• [Your instructions] Each line of the listing below, from the very first to the one that contains "load size (R154). -/", is to be retyped exactly as it stands.

• [Dataset content]
───
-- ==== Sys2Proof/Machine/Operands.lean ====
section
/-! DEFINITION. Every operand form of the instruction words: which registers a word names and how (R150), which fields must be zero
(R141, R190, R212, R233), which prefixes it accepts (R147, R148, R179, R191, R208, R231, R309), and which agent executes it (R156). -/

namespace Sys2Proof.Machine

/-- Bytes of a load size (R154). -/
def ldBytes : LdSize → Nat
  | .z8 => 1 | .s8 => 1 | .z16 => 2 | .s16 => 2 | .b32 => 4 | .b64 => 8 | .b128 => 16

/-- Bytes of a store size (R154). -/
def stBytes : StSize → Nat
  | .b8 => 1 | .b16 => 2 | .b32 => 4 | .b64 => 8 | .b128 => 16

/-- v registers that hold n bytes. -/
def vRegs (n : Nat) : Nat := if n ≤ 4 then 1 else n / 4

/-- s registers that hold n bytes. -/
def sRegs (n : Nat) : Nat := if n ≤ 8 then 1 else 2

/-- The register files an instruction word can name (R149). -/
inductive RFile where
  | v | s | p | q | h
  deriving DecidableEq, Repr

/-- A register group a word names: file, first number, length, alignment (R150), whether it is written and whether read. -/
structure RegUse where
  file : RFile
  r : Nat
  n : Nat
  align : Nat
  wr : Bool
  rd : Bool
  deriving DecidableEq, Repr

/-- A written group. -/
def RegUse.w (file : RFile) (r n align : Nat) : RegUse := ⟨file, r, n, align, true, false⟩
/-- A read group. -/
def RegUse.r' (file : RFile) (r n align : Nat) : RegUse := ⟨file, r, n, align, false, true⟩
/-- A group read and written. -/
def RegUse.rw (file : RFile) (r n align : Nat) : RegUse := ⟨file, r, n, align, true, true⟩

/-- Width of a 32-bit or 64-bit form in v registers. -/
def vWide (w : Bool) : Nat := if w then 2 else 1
───
• [Answer to this task]
-- ==== Sys2Proof/Machine/Operands.lean ====
section
/-! DEFINITION. Every operand form of the instruction words: which registers a word names and how (R150), which fields must be zero
(R141, R190, R212, R233), which prefixes it accepts (R147, R148, R179, R191, R208, R231, R309), and which agent executes it (R156). -/

namespace Sys2Proof.Machine

/-- Bytes of a load size (R154). -/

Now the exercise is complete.